#### Data to process:
/-- Settles O54: by the answer of each call in each implementation, which the parameters and the files decide. -/
theorem fileInterfaceKeepsItsLaws : Obligations.FileInterfaceKeepsItsLaws := by
  intro s path data
  refine ⟨fun count hcount => ?bounded, fun hv => ⟨fun habsent => ?absent, fun old hold => ?present,
    fun other hne => ?others, contentsOf_hostCreate hv path, contentsOf_hostDelete hv path,
    hostRead_currentDirectory hv⟩,
    fun hp => ⟨hostStat_of_physical hp path, hostRead_of_physical hp path, hostWrite_of_physical hp path data⟩⟩
  case bounded => simpa only [hcount, Option.getD_some] using count_hostWrite_le path data s
  case absent =>
    refine ⟨hostWrite_of_absent hv habsent data, fun hpath => ⟨?_, ?_⟩⟩
    · rw [hostRead_of_virtual hv hpath, habsent, Option.elim_none]
    · rw [← Option.not_isSome_iff_eq_none, isSome_hostStat_of_virtual hv hpath, habsent]
      exact Bool.false_ne_true
  case present =>
    refine ⟨fun hpath => ⟨?_, ?_⟩, fun count hcount => ?_⟩
    · rw [hostRead_of_virtual hv hpath, hold, Option.elim_some]
    · rw [isSome_hostStat_of_virtual hv hpath, hold, Option.isSome_some]
    · rw [files_hostWrite hv, hcount, contentsOf_appendToFile_self hold]
  case others => rw [files_hostWrite hv, contentsOf_appendToFile_of_ne hne]

end Sys2Proof.Machine
end

section
/-!
PROOFS. The triggers of a file device (R432 to R447): what each of them runs in each state of the device, and the state
in which it leaves the device.
-/

namespace Sys2Proof.Machine

/-! ## What a trigger runs in each state of the device -/

theorem fileTrigger_read (i : FileId) (s : State) : fileTrigger i 0xC s = fileRead i s := rfl

theorem fileTrigger_write (i : FileId) (s : State) : fileTrigger i 0xE s = fileWrite i s := rfl

section Triggers

variable {i : FileId} {s : State} {path : Bytes}

theorem fileTrigger_stat (hpath : filePath i s = some path) : fileTrigger i 0x4 s = .ok (statPath i path s) :=
  withPath_of_some hpath _

theorem fileTrigger_delete (hpath : filePath i s = some path) : fileTrigger i 0x6 s = .ok (hostDelete path s) :=
  withPath_of_some hpath _

theorem fileTrigger_read_of_idle (h : s.fd i = .idle) (hpath : filePath i s = some path) :
    fileTrigger i 0xC s = .ok (readOpen i path s) := by
  rw [fileTrigger_read, fileRead, h]
  exact withPath_of_some hpath _

theorem fileTrigger_read_of_readingFile {bytes : Bytes} {cursor : Nat} (h : s.fd i = .readingFile bytes cursor) :
    fileTrigger i 0xC s = .ok (readFileChunk i bytes cursor s) := by
  rw [fileTrigger_read, fileRead, h]

theorem fileTrigger_read_of_readingStats {queue : List Bytes} (h : s.fd i = .readingStats queue) :
    fileTrigger i 0xC s = .ok (readStatsChunk i queue s) := by
  rw [fileTrigger_read, fileRead, h]

theorem fileTrigger_read_of_writing (h : s.fd i = .writing path) : fileTrigger i 0xC s = crossTrigger i s := by
  rw [fileTrigger_read, fileRead, h]

theorem fileTrigger_write_of_idle (h : s.fd i = .idle) (hpath : filePath i s = some path) :
    fileTrigger i 0xE s = .ok (writeOpen i path s) := by
  rw [fileTrigger_write, fileWrite, h]
  exact withPath_of_some hpath _

theorem fileTrigger_write_of_writing (h : s.fd i = .writing path) :
    fileTrigger i 0xE s = .ok (writeChunk i path s) := by
  rw [fileTrigger_write, fileWrite, h]

theorem fileTrigger_write_of_readingFile {bytes : Bytes} {cursor : Nat} (h : s.fd i = .readingFile bytes cursor) :
    fileTrigger i 0xE s = crossTrigger i s := by
  rw [fileTrigger_write, fileWrite, h]

theorem fileTrigger_write_of_readingStats {queue : List Bytes} (h : s.fd i = .readingStats queue) :
    fileTrigger i 0xE s = crossTrigger i s := by
  rw [fileTrigger_write, fileWrite, h]

end Triggers

/-! ## Crossed triggers -/

/-- What a crossed trigger does by the parameter (R444, D24). -/
theorem crossTrigger_of_param (i : FileId) (s : State) :
    (s.params.crossTrigger = .ignore → crossTrigger i s = .ok s) ∧
    (s.params.crossTrigger = .zeroResult → crossTrigger i s = .ok (setResult i 0 s)) ∧
    (s.params.crossTrigger = .refuse → crossTrigger i s = .error .crossTrigger) :=
  ⟨fun h => by rw [crossTrigger, h], fun h => by rw [crossTrigger, h], fun h => by rw [crossTrigger, h]⟩

/-- Settles O53: each of the crossed triggers does what the parameter says. -/
theorem crossTriggerFollowsParameter : Obligations.CrossTriggerFollowsParameter := by
  intro i s index hcrossed
  have hcross : fileTrigger i index s = crossTrigger i s := by
    obtain ⟨rfl, path, hfd⟩ | ⟨rfl, ⟨bytes, cursor, hfd⟩ | ⟨queue, hfd⟩⟩ := hcrossed
    · exact fileTrigger_read_of_writing hfd
    · exact fileTrigger_write_of_readingFile hfd
    · exact fileTrigger_write_of_readingStats hfd
  rw [hcross]
  exact crossTrigger_of_param i s

/-! ## The state a trigger leaves the device in -/

@[simp] theorem fd_setResult (s : State) (i j : FileId) (n : Nat) : (setResult i n s).fd j = s.fd j := by
  cases j <;> rfl

@[simp] theorem fd_copyToTarget (s : State) (i j : FileId) (bytes : Bytes) :
    (copyToTarget i bytes s).fd j = s.fd j := by cases j <;> rfl

@[simp] theorem fd_with_outside (s : State) (i : FileId) (o : Outside) :
    State.fd { s with outside := o } i = s.fd i := by cases i <;> rfl

@[simp] theorem fd_hostStat (s : State) (i : FileId) (path : Bytes) : (hostStat path s).2.fd i = s.fd i := by
  obtain ⟨o, ho, -⟩ := hostStat_snd path s
  rw [ho, fd_with_outside]

@[simp] theorem fd_hostDelete (s : State) (i : FileId) (path : Bytes) : (hostDelete path s).fd i = s.fd i := by
  obtain ⟨o, ho, -⟩ := hostDelete_eq path s
  rw [ho, fd_with_outside]

@[simp] theorem fd_statPath (s : State) (i : FileId) (path : Bytes) : (statPath i path s).fd i = s.fd i := by
  have hfd := fd_hostStat s i path
  unfold statPath
  split
  · next line t hstat =>
    rw [hstat] at hfd
    split <;> simpa using hfd
  · next t hstat =>
    rw [hstat] at hfd
    simpa using hfd

@[simp] theorem fd_writeChunk (s : State) (i : FileId) (path : Bytes) : (writeChunk i path s).fd i = s.fd i := by
  rw [(writeChunk_eq i path s).1]
  cases i <;> rfl

theorem fd_crossTrigger {i : FileId} {s t : State} (h : crossTrigger i s = .ok t) : t.fd i = s.fd i := by
  unfold crossTrigger at h
  split at h
  · exact Except.ok.inj h ▸ rfl
  · exact Except.ok.inj h ▸ fd_setResult s i i 0
  · cases h

/-- A trigger other than Change-Name that finds a device not Idle leaves it so: Stat, Delete, Write and a crossed
trigger keep its state, and Read leaves it in a Reading state (R439). -/
theorem fileTrigger_keeps_active {i : FileId} {index : BitVec 4} {s t : State} (hindex : index ≠ 0x8)
    (h : fileTrigger i index s = .ok t) (hfd : s.fd i ≠ .idle) : t.fd i ≠ .idle := by
  unfold fileTrigger at h
  split at h
  · obtain ⟨path, -, rfl⟩ := withPath_ok h
    rwa [fd_statPath]
  · obtain ⟨path, -, rfl⟩ := withPath_ok h
    rwa [fd_hostDelete]
  · next hname => exact absurd (BitVec.eq_of_toNat_eq hname) hindex
  · unfold fileRead at h
    split at h
    · contradiction
    · obtain rfl := Except.ok.inj h
      simp [readFileChunk]
    · obtain rfl := Except.ok.inj h
      simp [readStatsChunk]
    · rwa [fd_crossTrigger h]
  · unfold fileWrite at h
    split at h
    · contradiction
    · obtain rfl := Except.ok.inj h
      rwa [fd_writeChunk]
    · rwa [fd_crossTrigger h]
    · rwa [fd_crossTrigger h]
  · obtain rfl := Except.ok.inj h
    exact hfd

/-- Settles O47: DEO2 runs Change-Name with both bytes stored, and the port of the low byte has no trigger. -/
theorem onlyChangeNameResetsToIdle : Obligations.OnlyChangeNameResetsToIdle := by
  refine ⟨fun k r i s l v hitems => ?_, fun i index s t => fileTrigger_keeps_active⟩
  obtain ⟨st, hst, e⟩ := exec_deo_short_trigger hitems
  refine ⟨st, ?_, hst⟩
  have hquiet : quietPort (i.base + 0x08 + 1) = true := by cases i <;> rfl
  rw [e]
  refine (trigger_file_ok (index := 0x8) rfl _).trans ((trigger_of_quiet hquiet _ _).trans ?_)
  cases i <;> cases r <;> rfl

end Sys2Proof.Machine
end

section
/-!
PROOFS. What the triggers of a file device transfer: a Read the next chunk of a file or of a listing (R440 to R443,
R459), Stat its line (R437), a Write the next chunk of memory (R445 to R447), and Delete nothing (R438).
-/

namespace Sys2Proof.Machine

/-! ## Reads in a Reading state -/

/-- What is left of a buffer after a chunk is what is left after as many bytes as were asked for (R442). -/
theorem drop_fileChunk (length : Nat) (bytes : Bytes) (cursor : Nat) :
    bytes.drop (cursor + (fileChunk length bytes cursor).length) = (bytes.drop cursor).drop length := by
  rw [length_fileChunk, ← List.drop_drop, List.drop_eq_drop_iff, List.length_drop, min_assoc, min_self]

/-- The chunks of successive reads are the bytes from the cursor on, as far as the lengths reach (R459). -/
theorem flatten_successiveChunks (bytes : Bytes) (lengths : List Nat) (cursor : Nat) :
    (successiveChunks bytes lengths cursor).flatten = (bytes.drop cursor).take lengths.sum := by
  induction lengths generalizing cursor with
  | nil => rfl
  | cons length rest ih =>
    rw [successiveChunks, List.flatten_cons, ih, drop_fileChunk, fileChunk, List.sum_cons, List.take_add]

/-- A read of a listing takes the longest run of whole entries that fits (R443, R459). -/
theorem exists_takeEntries_eq (budget : Nat) (queue : List Bytes) : ∃ n : Nat, n ≤ queue.length ∧
    takeEntries budget queue = ((queue.take n).flatten, queue.drop n) ∧
    (queue.take n).flatten.length ≤ budget ∧
    ∀ e, queue[n]? = some e → budget < (queue.take n).flatten.length + e.length := by
  induction queue generalizing budget with
  | nil => exact ⟨0, le_rfl, rfl, Nat.zero_le _, nofun⟩
  | cons entry rest ih =>
    by_cases hfits : entry.length ≤ budget
    · obtain ⟨n, hn, htake, hle, hnext⟩ := ih (budget - entry.length)
      refine ⟨n + 1, Nat.succ_le_succ hn, ?_, ?_, fun e he => ?_⟩
      · rw [takeEntries, if_pos hfits, htake]
        rfl
      · simp only [List.take_succ_cons, List.flatten_cons, List.length_append]
        omega
      · have := hnext e (by simpa using he)
        simp only [List.take_succ_cons, List.flatten_cons, List.length_append]
        omega
    · refine ⟨0, Nat.zero_le _, ?_, Nat.zero_le _, fun e he => ?_⟩
      · rw [takeEntries, if_neg hfits]
        rfl
      · obtain rfl := Option.some.inj he
        simpa using hfits

/-- Settles O49: by induction on the lengths asked for, and on the queue. -/
theorem readsPartitionFilesAndNeverSplitEntries : Obligations.ReadsPartitionFilesAndNeverSplitEntries := by
  refine ⟨fun bytes lengths cursor => ⟨flatten_successiveChunks bytes lengths cursor, fun hlen => ?_⟩,
    exists_takeEntries_eq⟩
  rw [flatten_successiveChunks, List.drop_zero, List.take_of_length_le hlen]

section Reads

variable {s : State} (hm : s.mem.wf) (i : FileId) (o : Outside)
include hm

/-- A Read of a file buffer is a transfer of its next chunk, from a state whose host side an earlier call may have
changed (R442). -/
theorem transferred_readFileChunk (bytes : Bytes) (cursor : Nat) :
    Transferred i (.readingFile bytes (cursor + min (fileLength i s) (bytes.length - cursor)))
      (fileChunk (fileLength i s) bytes cursor) o s (readFileChunk i bytes cursor { s with outside := o }) := by
  rw [← length_fileChunk]
  exact transferred_copy i _ _ o hm (List.length_take_le _ _)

#### Problem to work on:
The response should hold exactly the lines starting at the line with "obtain ⟨st, hst, e⟩" and ending at the line with "(R443, R459). -/", and no other line of the material above.

#### Solution for this problem:
  obtain ⟨st, hst, e⟩ := exec_deo_short_trigger hitems
  refine ⟨st, ?_, hst⟩
  have hquiet : quietPort (i.base + 0x08 + 1) = true := by cases i <;> rfl
  rw [e]
  refine (trigger_file_ok (index := 0x8) rfl _).trans ((trigger_of_quiet hquiet _ _).trans ?_)
  cases i <;> cases r <;> rfl

end Sys2Proof.Machine
end

section
/-!
PROOFS. What the triggers of a file device transfer: a Read the next chunk of a file or of a listing (R440 to R443,
R459), Stat its line (R437), a Write the next chunk of memory (R445 to R447), and Delete nothing (R438).
-/

namespace Sys2Proof.Machine

/-! ## Reads in a Reading state -/

/-- What is left of a buffer after a chunk is what is left after as many bytes as were asked for (R442). -/
theorem drop_fileChunk (length : Nat) (bytes : Bytes) (cursor : Nat) :
    bytes.drop (cursor + (fileChunk length bytes cursor).length) = (bytes.drop cursor).drop length := by
  rw [length_fileChunk, ← List.drop_drop, List.drop_eq_drop_iff, List.length_drop, min_assoc, min_self]

/-- The chunks of successive reads are the bytes from the cursor on, as far as the lengths reach (R459). -/
theorem flatten_successiveChunks (bytes : Bytes) (lengths : List Nat) (cursor : Nat) :
    (successiveChunks bytes lengths cursor).flatten = (bytes.drop cursor).take lengths.sum := by
  induction lengths generalizing cursor with
  | nil => rfl
  | cons length rest ih =>
    rw [successiveChunks, List.flatten_cons, ih, drop_fileChunk, fileChunk, List.sum_cons, List.take_add]

/-- A read of a listing takes the longest run of whole entries that fits (R443, R459). -/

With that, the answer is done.